(WORK TASK)
What you give back must match the records below word for word.

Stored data

-- ==== Sys2Proof/Machine/Bringup.lean ====
section
/-! DEFINITION. Port bring-up, rate negotiation and PORT_SET ("Port bring-up and rate negotiation", R141 to R164; references
of R131). -/

namespace Sys2Proof.Machine
open Sys2Proof

/-! ## The ladder (R144, R145) -/

def step0 : Step := ⟨0, 0⟩

/-- R144: own masks under the ceiling and the caps; with every rate capped none is left. -/
def State.ownMasks (s : State) (p : Nat) : BitVec 9 × BitVec 3 :=
  let n := (s.port p).neg
  let c := s.ceiling p
  let rate := min c.1 (min (topRate p) (if n.rateCap = 0xF then 8 else n.rateCap.toNat))
  let width := min c.2 (min (topWidth p) (if n.widthCap = 1 then 0 else if n.widthCap = 2 then 1 else 2))
  (if n.rateCap = 0xE then 0 else BitVec.ofNat 9 (2 ^ (rate + 1) - 1), BitVec.ofNat 3 (2 ^ (width + 1) - 1))

/-- R145: step 0, the wider widths at the lowest rate, then the rates at the widest width. -/
def ladder (n : NegSt) : List Step :=
  let rates := if n.partnerValid then n.ownRates &&& n.partnerRates else 1
  let widths := if n.partnerValid then n.ownWidths &&& n.partnerWidths else 1
  let ws := (List.range 3).filter fun w => 1 ≤ w && getBit widths w
  let top := ws.getLast?.getD 0
  step0 :: (ws.map fun w => (⟨0, w⟩ : Step)) ++
    ((List.range 9).filter fun r => 1 ≤ r && getBit rates r).map fun r => ⟨r, top⟩

/-- The step after one on the ladder, and the one before it. -/
def nextStep (n : NegSt) (x : Step) : Option Step :=
  match (ladder n).dropWhile (· != x) with
  | _ :: y :: _ => some y
  | _ => none

def prevStep (n : NegSt) (x : Step) : Step := (((ladder n).takeWhile (· != x)).getLast?).getD step0

/-- Own masks and the target are computed anew. -/
def retarget (p : Nat) (s : State) : State :=
  let m := s.ownMasks p
  s.modNeg p fun n =>
    let n := { n with ownRates := m.1, ownWidths := m.2 }
    { n with target := ((ladder n).getLast?).getD step0 }

/-! ## Steps -/

/-- The port trains at a step from here; its transmitters are idle while clocks settle (R149). -/
def switchTo (x : Step) (p : Nat) (s : State) : State :=
  let s := s.modNeg p fun n => { n with
    state := 1, cur := x, confirmed := none, trained := false, readySent := false, readyRecv := false, ownResult := none,
    partnerResult := none, window := false, windowDue := false, windowSent := 0, checked := [0, 0, 0, 0], checkBad := 0,
    propose := none, switchAt := none, answer := none, revert := none, restart := false, waited := 0, onStep := 0,
    refusedRun := 0, markSeen := false, capsHere := false, capsOwed := false, outSync := 0, backoff := 0, settled := false,
    preset := none }
  idleTx p (s.modLane p fun l => { l with inSync := 0, alignRun := 0, chkLock := 0 })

(ANSWER TO THIS EXERCISE)
-- ==== Sys2Proof/Machine/Bringup.lean ====
section
/-! DEFINITION. Port bring-up, rate negotiation and PORT_SET ("Port bring-up and rate negotiation", R141 to R164; references
of R131). -/

namespace Sys2Proof.Machine
open Sys2Proof

/-! ## The ladder (R144, R145) -/

def step0 : Step := ⟨0, 0⟩

/-- R144: own masks under the ceiling and the caps; with every rate capped none is left. -/
def State.ownMasks (s : State) (p : Nat) : BitVec 9 × BitVec 3 :=
  let n := (s.port p).neg
  let c := s.ceiling p
  let rate := min c.1 (min (topRate p) (if n.rateCap = 0xF then 8 else n.rateCap.toNat))
  let width := min c.2 (min (topWidth p) (if n.widthCap = 1 then 0 else if n.widthCap = 2 then 1 else 2))
  (if n.rateCap = 0xE then 0 else BitVec.ofNat 9 (2 ^ (rate + 1) - 1), BitVec.ofNat 3 (2 ^ (width + 1) - 1))

/-- R145: step 0, the wider widths at the lowest rate, then the rates at the widest width. -/
def ladder (n : NegSt) : List Step :=
  let rates := if n.partnerValid then n.ownRates &&& n.partnerRates else 1
  let widths := if n.partnerValid then n.ownWidths &&& n.partnerWidths else 1
  let ws := (List.range 3).filter fun w => 1 ≤ w && getBit widths w
  let top := ws.getLast?.getD 0
  step0 :: (ws.map fun w => (⟨0, w⟩ : Step)) ++
    ((List.range 9).filter fun r => 1 ≤ r && getBit rates r).map fun r => ⟨r, top⟩

/-- The step after one on the ladder, and the one before it. -/
def nextStep (n : NegSt) (x : Step) : Option Step :=
  match (ladder n).dropWhile (· != x) with
  | _ :: y :: _ => some y
  | _ => none

def prevStep (n : NegSt) (x : Step) : Step := (((ladder n).takeWhile (· != x)).getLast?).getD step0

/-- Own masks and the target are computed anew. -/
def retarget (p : Nat) (s : State) : State :=
  let m := s.ownMasks p
  s.modNeg p fun n =>
    let n := { n with ownRates := m.1, ownWidths := m.2 }
    { n with target := ((ladder n).getLast?).getD step0 }

/-! ## Steps -/

/-- The port trains at a step from here; its transmitters are idle while clocks settle (R149). -/
def switchTo (x : Step) (p : Nat) (s : State) : State :=
  let s := s.modNeg p fun n => { n with
    state := 1, cur := x, confirmed := none, trained := false, readySent := false, readyRecv := false, ownResult := none,
    partnerResult := none, window := false, windowDue := false, windowSent := 0, checked := [0, 0, 0, 0], checkBad := 0,
    propose := none, switchAt := none, answer := none, revert := none, restart := false, waited := 0, onStep := 0,
    refusedRun := 0, markSeen := false, capsHere := false, capsOwed := false, outSync := 0, backoff := 0, settled := false,
    preset := none }
  idleTx p (s.modLane p fun l => { l with inSync := 0, alignRun := 0, chkLock := 0 })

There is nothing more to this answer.